After months of persistent effort, astronomers have managed to capture the instantaneous shadow cast by the asteroid Didymus, tens of millions of kilometres away, as it passes in front of a distant star – an observational feat made possible only when the orbit of Didymus became known to us with the required precision.
To have a chance of success, several observers had to position themselves in meticulously calculated locations within a narrow 800-metre band – the path of Gemini’s shadow on Earth – to record the star’s fleeting fade, lasting a few tenths of a second.
Why attempt such an ambitious challenge? Because “stellar occultations”, as they are called, are an extremely precise method of obtaining information about the shape and position of Solar System objects. But accurately predicting occultations – where and when they will occur – becomes increasingly difficult the smaller and faster the asteroid we “hunt”.
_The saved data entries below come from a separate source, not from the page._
/-- A selector takes the digit that `nextDigit` gives. -/
theorem editSelector_eq (mark : Bool) (fill p : Byte) (a0 : Addr) (k : Nat)
    (e : EditState) (es : EditScan)
    (m : Nat) (u : State) (hr : EditState.Matches e es) (hs : u.installed e.src m = true)
    (d : Nat) (right : Option Nat) (src' : List Byte) (hd : nextDigit es (u.bytesAt e.src m) = some
        (d, right, src')) (h9 : d ≤ 9) :
    ∃ e', ∃ m', editSelector mark fill p (after a0 k) e (State.withMark mark a0 es.marked u) =
      .ok (if es.sig ∨ d ≠ 0 then 0xF0 + BitVec.ofNat 8 d else fill, e', State.withMark mark a0
          (if ¬es.sig ∧ d ≠ 0 then some k else es.marked) u) ∧
      (∃ j, m = j + m' ∧ e'.src = after e.src j) ∧ src' = u.bytesAt e'.src m' ∧
      EditState.Matches e' (nextScan es p d right es.marked) := by
  obtain ⟨r1, r2, r3⟩ := hr
  have core : ∀ (b : Byte) (src : Addr) (fromPend : Bool), editDigit e (State.withMark mark a0 es.marked u) =
      .ok (b, d, src) →
      editSelector mark fill p (after a0 k) e (State.withMark mark a0 es.marked u) =
      .ok (if es.sig ∨ d ≠ 0 then 0xF0 + BitVec.ofNat 8 d else fill,
        (let isSign := e.pend.isNone && decide (0xA ≤ (loNib b).toNat)
         { sig := (es.sig || decide (d ≠ 0) || p == 0x21) && !(isSign && plusSign (loNib b).toNat), nz :=
             es.nonzero || decide (d ≠ 0), src := src,
           pend := if e.pend.isNone && !isSign then some b else none }), State.withMark mark a0
               (if ¬es.sig ∧ d ≠ 0 then some k else es.marked) u) := by
    intro b src _ h
    unfold editSelector
    rw [h, ok_bind]
    dsimp only
    have : decide (d ≤ 9) = true := by simpa using h9
    rw [this, demand_true, ok_bind, withMark_markEdit, zoned_digit d h9, r1, r2]
    have c1 : (es.sig || !es.sig && decide (d ≠ 0)) = (es.sig || decide (d ≠ 0)) := by cases es.sig <;> rfl
    simp only [c1, Bool.or_eq_true, decide_eq_true_eq, Bool.and_eq_true, Bool.not_eq_true', Bool.not_eq_true]
    rfl
  unfold nextDigit at hd
  cases hp : e.pend with
  | some b =>
    rw [hp] at r3
    rw [← r3] at hd
    simp only [Option.map_some, Option.some.injEq, Prod.mk.injEq] at hd
    obtain ⟨hd1, hd2, hd3⟩ := hd
    refine ⟨_, m, core b e.src true (by unfold editDigit; rw [hp]; dsimp only; rw [hd1]),
        ⟨0, by omega, by simp⟩, hd3.symm, ?_⟩
    rw [← hd2]
    simp only [hp, nextScan]
    refine ⟨?_, rfl, rfl⟩
    simp only [Option.isNone_some, Bool.false_and, Bool.not_false, Bool.and_true]
    congr 1
  | none =>
    rw [hp] at r3
    rw [← r3] at hd
    cases m with
    | zero => simp [State.bytesAt] at hd
    | succ m =>
      simp only [State.bytesAt, Option.map_none, Option.some.injEq, Prod.mk.injEq] at hd
      obtain ⟨hd1, hd2, hd3⟩ := hd
      have h1 : (State.withMark mark a0 es.marked u).load 8 e.src = .ok (u.byteAt e.src) := by
        rw [State.load_byte (by rw [withMark_installed]; exact State.installed_head hs), withMark_byteAt]
      have hdig : editDigit e (State.withMark mark a0 es.marked u) = .ok (u.byteAt e.src, d, e.src + 1) := by
        unfold editDigit
        rw [hp]
        dsimp only
        rw [h1, ok_bind, (nibbles_toNat _).1, hd1]
        rfl
      refine ⟨_, m, core (u.byteAt e.src) (e.src + 1) false hdig, ⟨1, by omega, rfl⟩, hd3.symm, ?_⟩
      rw [← hd2]
      simp only [hp, (nibbles_toNat _).2, nextScan]
      have hlt : (u.byteAt e.src).toNat % 16 < 16 := Nat.mod_lt _ (by norm_num)
      set h := (u.byteAt e.src).toNat % 16 with hh
      have hl : (loNib (u.byteAt e.src)).toNat = h := (nibbles_toNat _).2
      by_cases hle : h ≤ 9
      · have : decide (0xA ≤ h) = false := by rw [decide_eq_false_iff_not]; omega
        rw [if_pos hle]
        simp only [this]
        refine ⟨?_, rfl, ?_⟩
        · simp; rfl
        · simp [hl]
      · have : decide (0xA ≤ h) = true := by rw [decide_eq_true_eq]; omega
        rw [if_neg hle]
        simp only [this, Option.isNone_none, Bool.true_and]
        by_cases hm : h = 0xB ∨ h = 0xD
        · rw [if_pos hm]
          refine ⟨?_, rfl, rfl⟩
          rcases hm with hm | hm <;> rw [hm] <;> simp [plusSign] <;> rfl
        · rw [if_neg hm]
          refine ⟨?_, rfl, rfl⟩
          have : plusSign h = true := by
            unfold plusSign
            have : h = 10 ∨ h = 12 ∨ h = 14 ∨ h = 15 := by omega
            rcases this with h | h | h | h <;> rw [h] <;> rfl
          simp [this]

/-- The loop stores what `editBytes` gives, and marks what it marks. -/
theorem editLoop_eq (mark : Bool) (fill : Byte) (a0 : Addr) (n k : Nat) (e : EditState) (es : EditScan)
    (m : Nat) (u : State)
    (out : List Byte) (ef : EditScan) (hw : Memory.wf u.mem = true) (hn : n ≤ 2 ^ 24)
        (hr : EditState.Matches e es)
    (hi : u.installed (after a0 k) n = true) (hs : u.installed e.src m = true)
    (apart : ∀ i < m, ∀ j < n, after e.src i ≠ after a0 (k + j))
    (h : editBytes fill k (u.bytesAt (after a0 k) n) (u.bytesAt e.src m) es = some (out, ef)) :
    ∃ e', editLoop mark fill n (after a0 k) e (State.withMark mark a0 es.marked u) =
      .ok (e', State.withMark mark a0 ef.marked (u.setBytes (after a0 k) out)) ∧ e'.sig = ef.sig ∧ e'.nz =
          ef.nonzero := by
  induction n generalizing k e es m u out with
  | zero =>
    simp only [State.bytesAt, editBytes, Option.some.injEq, Prod.mk.injEq] at h
    obtain ⟨rfl, rfl⟩ := h
    exact ⟨e, rfl, hr.1, hr.2.1⟩
  | succ n ih =>
    have i1 : u.installed (after a0 k) 1 = true := State.installed_head hi
    have s1 : after a0 k + 1 = after a0 (k + 1) := by
      unfold after; apply BitVec.eq_of_toNat_eq; simp only [BitVec.toNat_add, BitVec.toNat_ofNat, show
          (1 : BitVec 24).toNat = 1 from rfl]; omega
    have sa : ∀ j, after (after a0 k) j = after a0 (k + j) := by
      intro j
      unfold after; apply BitVec.eq_of_toNat_eq; simp only [BitVec.toNat_add, BitVec.toNat_ofNat]; omega
    have sa1 : ∀ j, after (after a0 (k+1)) j = after a0 (k + 1 + j) := by
      intro j
      unfold after; apply BitVec.eq_of_toNat_eq; simp only [BitVec.toNat_add, BitVec.toNat_ofNat]; omega
    have ne : ∀ j < n, after a0 (k + 1 + j) ≠ after a0 k := by
      intro j hj he
      have h1 := after_sub (a := after a0 k) (k := j + 1) (by omega)
      rw [sa, show k + (j + 1) = k + 1 + j by omega, he] at h1
      simp at h1
    -- what remains after the first byte
    have rest : ∀ (r : Byte) (e1 : EditState) (es1 : EditScan) (j m' : Nat) (out' : List Byte), m = j + m' →
        e1.src = after e.src j → EditState.Matches e1 es1 →
        editBytes fill (k + 1) (u.bytesAt (after a0 (k + 1)) n) (u.bytesAt e1.src m') es1 = some (out', ef) →
        ∃ e', editLoop mark fill n (after a0 (k + 1)) e1 (State.withMark mark a0 es1.marked
            (u.setByte (after a0 k) r)) =
          .ok (e', State.withMark mark a0 ef.marked (u.setBytes (after a0 k) (r :: out'))) ∧ e'.sig = ef.sig
              ∧ e'.nz = ef.nonzero := by
      intro r e1 es1 j m' out' hm hsrc hr1 h1
      have srcs : ∀ i, after e1.src i = after e.src (j + i) := by
        intro i; rw [hsrc]
        unfold after; apply BitVec.eq_of_toNat_eq; simp only [BitVec.toNat_add, BitVec.toNat_ofNat]; omega
      have := ih (k + 1) e1 es1 m' (u.setByte (after a0 k) r) out' (State.setByte_wf hw _ _) (by omega) hr1
        (by rw [State.setByte_installed, ← s1]; exact State.installed_tail hi)
        (by
          rw [State.setByte_installed, State.installed_iff]
          rw [State.installed_iff] at hs
          intro i hi'
          have := hs (j + i) (by omega)
          have e2 : e1.src + BitVec.ofNat 24 i = e.src + BitVec.ofNat 24 (j + i) := srcs i
          rw [e2]; exact this)
        (by
          intro i hi' jj hj
          rw [srcs, show k + 1 + jj = k + (jj + 1) by omega]
          exact apart _ (by omega) _ (by omega))
        (by
          rw [State.bytesAt_setByte_of_outside hw _ _ _ _ (by intro j hj; rw [sa1]; exact ne j hj)]
          rw [State.bytesAt_setByte_of_outside hw _ _ _ _ (by
            intro i hi'
            rw [srcs]
            have := apart (j + i) (by omega) 0 (by omega)
            exact this)]
          exact h1)
      obtain ⟨e', he, h2, h3⟩ := this
      refine ⟨e', ?_, h2, h3⟩
      rw [he]; simp only [State.setBytes, s1]
    have ld : (State.withMark mark a0 es.marked u).load 8 (after a0 k) = .ok (u.byteAt (after a0 k)) := by
      rw [State.load_byte (by rw [withMark_installed]; exact i1), withMark_byteAt]
    have stb : ∀ mm v, (State.withMark mark a0 mm u).store (after a0 k) (v : Byte) = .ok
        (State.withMark mark a0 mm (u.setByte (after a0 k) v)) := by
      intro mm v
      rw [State.store_byte (by rw [withMark_installed]; exact i1), withMark_setByte]
    simp only [State.bytesAt] at h
    rw [s1] at h
    unfold editBytes at h
    rw [editLoop, ld, ok_bind, s1]
    dsimp only
    generalize hp : u.byteAt (after a0 k) = p at h ⊢
    by_cases hp20 : p = 0x20 ∨ p = 0x21
    · rw [if_pos hp20] at h ⊢
      cases hd : nextDigit es (u.bytesAt e.src m) with
      | none => rw [hd] at h; cases h
      | some t =>
        obtain ⟨d, right, src'⟩ := t
        rw [hd] at h
        dsimp only at h
        by_cases h9 : 9 < d
        · rw [if_pos h9] at h; cases h
        · rw [if_neg h9] at h
          obtain ⟨e1, m', sel, ⟨j, hj, hsrc⟩, hsrc', hrel⟩ := editSelector_eq mark fill p a0 k e es m u
              hr hs d right src' hd (by omega)
          rw [sel, ok_bind]
          dsimp only
          rw [stb, ok_bind]
          rw [Option.map_eq_some_iff] at h
          obtain ⟨⟨rs, ef'⟩, hb, heq⟩ := h
          simp only [Prod.mk.injEq] at heq
          obtain ⟨rfl, rfl⟩ := heq
          rw [hsrc'] at hb
          have := rest (if es.sig = true ∨ d ≠ 0 then 0xF0 + BitVec.ofNat 8 d else fill) e1
              (nextScan es p d right (if ¬es.sig = true ∧ d ≠ 0 then some k else es.marked)) j m' rs hj hsrc
              ?_ hb
          · have em : (nextScan es p d right (if ¬es.sig = true ∧ d ≠ 0 then some k else es.marked)).marked =
                if ¬es.sig = true ∧ d ≠ 0 then some k else es.marked := by
              unfold nextScan
              cases right with
              | none => rfl
              | some h => dsimp only; by_cases c1 : h ≤ 9; rw [if_pos c1]; rw [if_neg c1]; by_cases c2 : h =
                  0xB ∨ h = 0xD; rw [if_pos c2]; rw [if_neg c2]
            rw [em] at this
            exact this
          · obtain ⟨q1, q2, q3⟩ := hrel
            unfold nextScan at q1 q2 q3 ⊢
            cases right with
            | none => exact ⟨q1, q2, q3⟩
            | some h =>
              dsimp only at q1 q2 q3 ⊢
              by_cases c1 : h ≤ 9
              · rw [if_pos c1] at q1 q2 q3 ⊢; exact ⟨q1, q2, q3⟩
              · rw [if_neg c1] at q1 q2 q3 ⊢
                by_cases c2 : h = 0xB ∨ h = 0xD
                · rw [if_pos c2] at q1 q2 q3 ⊢; exact ⟨q1, q2, q3⟩
                · rw [if_neg c2] at q1 q2 q3 ⊢; exact ⟨q1, q2, q3⟩
    · rw [if_neg hp20] at h ⊢
      by_cases hp22 : p = 0x22
      · rw [if_pos hp22] at h ⊢
        rw [ok_bind]
        dsimp only
        rw [stb, ok_bind]
        rw [Option.map_eq_some_iff] at h
        obtain ⟨⟨rs, ef'⟩, hb, heq⟩ := h
        simp only [Prod.mk.injEq] at heq
        obtain ⟨rfl, rfl⟩ := heq
        exact rest fill { e with sig := false, nz := false } { es with sig := false, nonzero := false } 0 m
            rs (by omega) (by simp) ⟨rfl, rfl, hr.2.2⟩ hb
      · rw [if_neg hp22] at h ⊢
        rw [ok_bind]
        dsimp only
        rw [stb, ok_bind]
        rw [Option.map_eq_some_iff] at h
        obtain ⟨⟨rs, ef'⟩, hb, heq⟩ := h
        simp only [Prod.mk.injEq] at heq
        obtain ⟨rfl, rfl⟩ := heq
        rw [hr.1]
        exact rest _ e es 0 m rs (by omega) (by simp) hr hb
The systematic prediction of occultations for small, potentially dangerous, transient asteroids – such as the asteroid Gemini, the target of NASA’s recent DART mission – was a research project supported by the European Space Agency (ESA), and successfully carried out by the team of Professor Kleomenis Tsiganis of the Department of Physics of the Aristotle University of Thessaloniki, in collaboration with the Nice Observatory (France) and the team of Dr. Paolo Tanga. A key part of the project was the timely dissemination of information, mobilization and coordination of networks of “citizen-scientists” (amateur astronomers) and professional astronomers, on a global scale.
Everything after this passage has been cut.